The consequences of this deference are visible in high-stakes environments. Hagens notes that "politicians will campaign on certain guarantees and then walk those promises back when they're elected," and that "projects start with rosy baselines and then invariably end up with cost overruns." The pattern is consistent: overconfidence is rewarded at the front end, while the costs are deferred. "The public pays in trust, money, and time," he argues, adding that in the context of climate change, "our planet pays (and ergo we also pay) in the form of ecological stability."
The AI Accelerant
Perhaps the most urgent section of the piece addresses how artificial intelligence is turbocharging this human tendency. Hagens explains that Large Language Models are trained to prioritize answering over truth, leading to "hallucinations" that are presented with absolute confidence. "The main software of ChatGPT-5 hallucinates around 10% of the time when it has internet access. But without internet access, this increases to almost half of all answers." This is not a bug, but a feature of the training logic: "If you think of a quiz show where the only way to get points is to give the correct answer... it is always in your favor to attempt answering."

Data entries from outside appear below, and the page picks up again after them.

-- ==== Sys2Proof/Laws/State.lean ====
section
/-! SUPPORT. What each named update of the state leaves in each field, one lemma per field and update, and how the
register accessors see the updates. -/

namespace Sys2Proof.Machine

open Sys2Proof

/-! ### `setX` -/

@[simp] theorem State.setX_cfg (s : State) (r : Reg) (v : Word) : (s.setX r v).cfg = s.cfg := rfl
@[simp] theorem State.setX_f (s : State) (r : Reg) (v : Word) : (s.setX r v).f = s.f := rfl
@[simp] theorem State.setX_pc (s : State) (r : Reg) (v : Word) : (s.setX r v).pc = s.pc := rfl
@[simp] theorem State.setX_priv (s : State) (r : Reg) (v : Word) : (s.setX r v).priv = s.priv := rfl
@[simp] theorem State.setX_mie (s : State) (r : Reg) (v : Word) : (s.setX r v).mie = s.mie := rfl
@[simp] theorem State.setX_mpie (s : State) (r : Reg) (v : Word) : (s.setX r v).mpie = s.mpie := rfl
@[simp] theorem State.setX_mpp (s : State) (r : Reg) (v : Word) : (s.setX r v).mpp = s.mpp := rfl
@[simp] theorem State.setX_sie (s : State) (r : Reg) (v : Word) : (s.setX r v).sie = s.sie := rfl
@[simp] theorem State.setX_spie (s : State) (r : Reg) (v : Word) : (s.setX r v).spie = s.spie := rfl
@[simp] theorem State.setX_spp (s : State) (r : Reg) (v : Word) : (s.setX r v).spp = s.spp := rfl
@[simp] theorem State.setX_mepc (s : State) (r : Reg) (v : Word) : (s.setX r v).mepc = s.mepc := rfl
@[simp] theorem State.setX_sepc (s : State) (r : Reg) (v : Word) : (s.setX r v).sepc = s.sepc := rfl
@[simp] theorem State.setX_fcsr (s : State) (r : Reg) (v : Word) : (s.setX r v).fcsr = s.fcsr := rfl
@[simp] theorem State.setX_mtvec (s : State) (r : Reg) (v : Word) : (s.setX r v).mtvec = s.mtvec := rfl
@[simp] theorem State.setX_mcause (s : State) (r : Reg) (v : Word) : (s.setX r v).mcause = s.mcause := rfl
@[simp] theorem State.setX_mtval (s : State) (r : Reg) (v : Word) : (s.setX r v).mtval = s.mtval := rfl
@[simp] theorem State.setX_mscratch (s : State) (r : Reg) (v : Word) : (s.setX r v).mscratch = s.mscratch := rfl
@[simp] theorem State.setX_irqEnable (s : State) (r : Reg) (v : Word) : (s.setX r v).irqEnable = s.irqEnable := rfl
@[simp] theorem State.setX_irqPending (s : State) (r : Reg) (v : Word) : (s.setX r v).irqPending = s.irqPending := rfl
@[simp] theorem State.setX_reservation (s : State) (r : Reg) (v : Word) : (s.setX r v).reservation = s.reservation := rfl
@[simp] theorem State.setX_mem (s : State) (r : Reg) (v : Word) : (s.setX r v).mem = s.mem := rfl
@[simp] theorem State.setX_stale (s : State) (r : Reg) (v : Word) : (s.setX r v).stale = s.stale := rfl
@[simp] theorem State.setX_ioTrace (s : State) (r : Reg) (v : Word) : (s.setX r v).ioTrace = s.ioTrace := rfl
@[simp] theorem State.setX_idle (s : State) (r : Reg) (v : Word) : (s.setX r v).idle = s.idle := rfl
@[simp] theorem State.setX_irqInputs (s : State) (r : Reg) (v : Word) : (s.setX r v).irqInputs = s.irqInputs := rfl
@[simp] theorem State.setX_tick (s : State) (r : Reg) (v : Word) : (s.setX r v).tick = s.tick := rfl

/-! ### `setF` -/

@[simp] theorem State.setF_cfg (s : State) (r : Reg) (v : Word) : (s.setF r v).cfg = s.cfg := rfl
@[simp] theorem State.setF_x (s : State) (r : Reg) (v : Word) : (s.setF r v).x = s.x := rfl
@[simp] theorem State.setF_pc (s : State) (r : Reg) (v : Word) : (s.setF r v).pc = s.pc := rfl
@[simp] theorem State.setF_priv (s : State) (r : Reg) (v : Word) : (s.setF r v).priv = s.priv := rfl
@[simp] theorem State.setF_mie (s : State) (r : Reg) (v : Word) : (s.setF r v).mie = s.mie := rfl
@[simp] theorem State.setF_mpie (s : State) (r : Reg) (v : Word) : (s.setF r v).mpie = s.mpie := rfl
@[simp] theorem State.setF_mpp (s : State) (r : Reg) (v : Word) : (s.setF r v).mpp = s.mpp := rfl
@[simp] theorem State.setF_sie (s : State) (r : Reg) (v : Word) : (s.setF r v).sie = s.sie := rfl
@[simp] theorem State.setF_spie (s : State) (r : Reg) (v : Word) : (s.setF r v).spie = s.spie := rfl
@[simp] theorem State.setF_spp (s : State) (r : Reg) (v : Word) : (s.setF r v).spp = s.spp := rfl
@[simp] theorem State.setF_mepc (s : State) (r : Reg) (v : Word) : (s.setF r v).mepc = s.mepc := rfl
@[simp] theorem State.setF_sepc (s : State) (r : Reg) (v : Word) : (s.setF r v).sepc = s.sepc := rfl
@[simp] theorem State.setF_fcsr (s : State) (r : Reg) (v : Word) : (s.setF r v).fcsr = s.fcsr := rfl
@[simp] theorem State.setF_mtvec (s : State) (r : Reg) (v : Word) : (s.setF r v).mtvec = s.mtvec := rfl
@[simp] theorem State.setF_mcause (s : State) (r : Reg) (v : Word) : (s.setF r v).mcause = s.mcause := rfl
@[simp] theorem State.setF_mtval (s : State) (r : Reg) (v : Word) : (s.setF r v).mtval = s.mtval := rfl
@[simp] theorem State.setF_mscratch (s : State) (r : Reg) (v : Word) : (s.setF r v).mscratch = s.mscratch := rfl
@[simp] theorem State.setF_irqEnable (s : State) (r : Reg) (v : Word) : (s.setF r v).irqEnable = s.irqEnable := rfl
@[simp] theorem State.setF_irqPending (s : State) (r : Reg) (v : Word) : (s.setF r v).irqPending = s.irqPending := rfl
@[simp] theorem State.setF_reservation (s : State) (r : Reg) (v : Word) : (s.setF r v).reservation = s.reservation := rfl
@[simp] theorem State.setF_mem (s : State) (r : Reg) (v : Word) : (s.setF r v).mem = s.mem := rfl
@[simp] theorem State.setF_stale (s : State) (r : Reg) (v : Word) : (s.setF r v).stale = s.stale := rfl
@[simp] theorem State.setF_ioTrace (s : State) (r : Reg) (v : Word) : (s.setF r v).ioTrace = s.ioTrace := rfl
@[simp] theorem State.setF_idle (s : State) (r : Reg) (v : Word) : (s.setF r v).idle = s.idle := rfl
@[simp] theorem State.setF_irqInputs (s : State) (r : Reg) (v : Word) : (s.setF r v).irqInputs = s.irqInputs := rfl
@[simp] theorem State.setF_tick (s : State) (r : Reg) (v : Word) : (s.setF r v).tick = s.tick := rfl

The convergence of human and machine overconfidence creates a dangerous feedback loop. Hagens cites a Stanford paper describing "Moloch's Bargain," where model performance gains come at the expense of honesty. "For every gain in the model performance came an even bigger loss in honesty," he writes. This leads to a scenario where "more deceptive marketing, more disinformation in political campaigns, and more fake and harmful social media posts" become the norm.
The stakes are existential when considering the integration of these systems into military command. Hagens reveals a chilling insight: "We've actually avoided a dozen, or perhaps even more, potential nuclear wars in the last 50 years. Most of these near-misses were avoided because at the time a single human was unsure and they chose to hold off until they had more information." If AI systems, which lack the human capacity for doubt, control these defense mechanisms, the "rational speed bumps of uncertainty" could vanish entirely.
The cultural stories we tell ourselves, which then guide our actions, wildly outpace our energy, ecosystem, and time constraints. And then we're shocked – shocked – when reality shows up to stare us in the face and remind us that infinite growth is not possible in a finite system.
Bottom Line
Hagens's most compelling argument is that the refusal to say "I don't know" is a systemic risk that threatens our ecological and geopolitical stability. While the piece occasionally risks oversimplifying the necessity of decisive action in crisis management, its core diagnosis of our "confidence game" is undeniable. The strongest takeaway is the warning that as we merge human certainty with machine hallucination, we are building a world where the most persuasive voice is often the least truthful one. The path forward requires a cultural retraining that values the humility of uncertainty over the seduction of false certainty.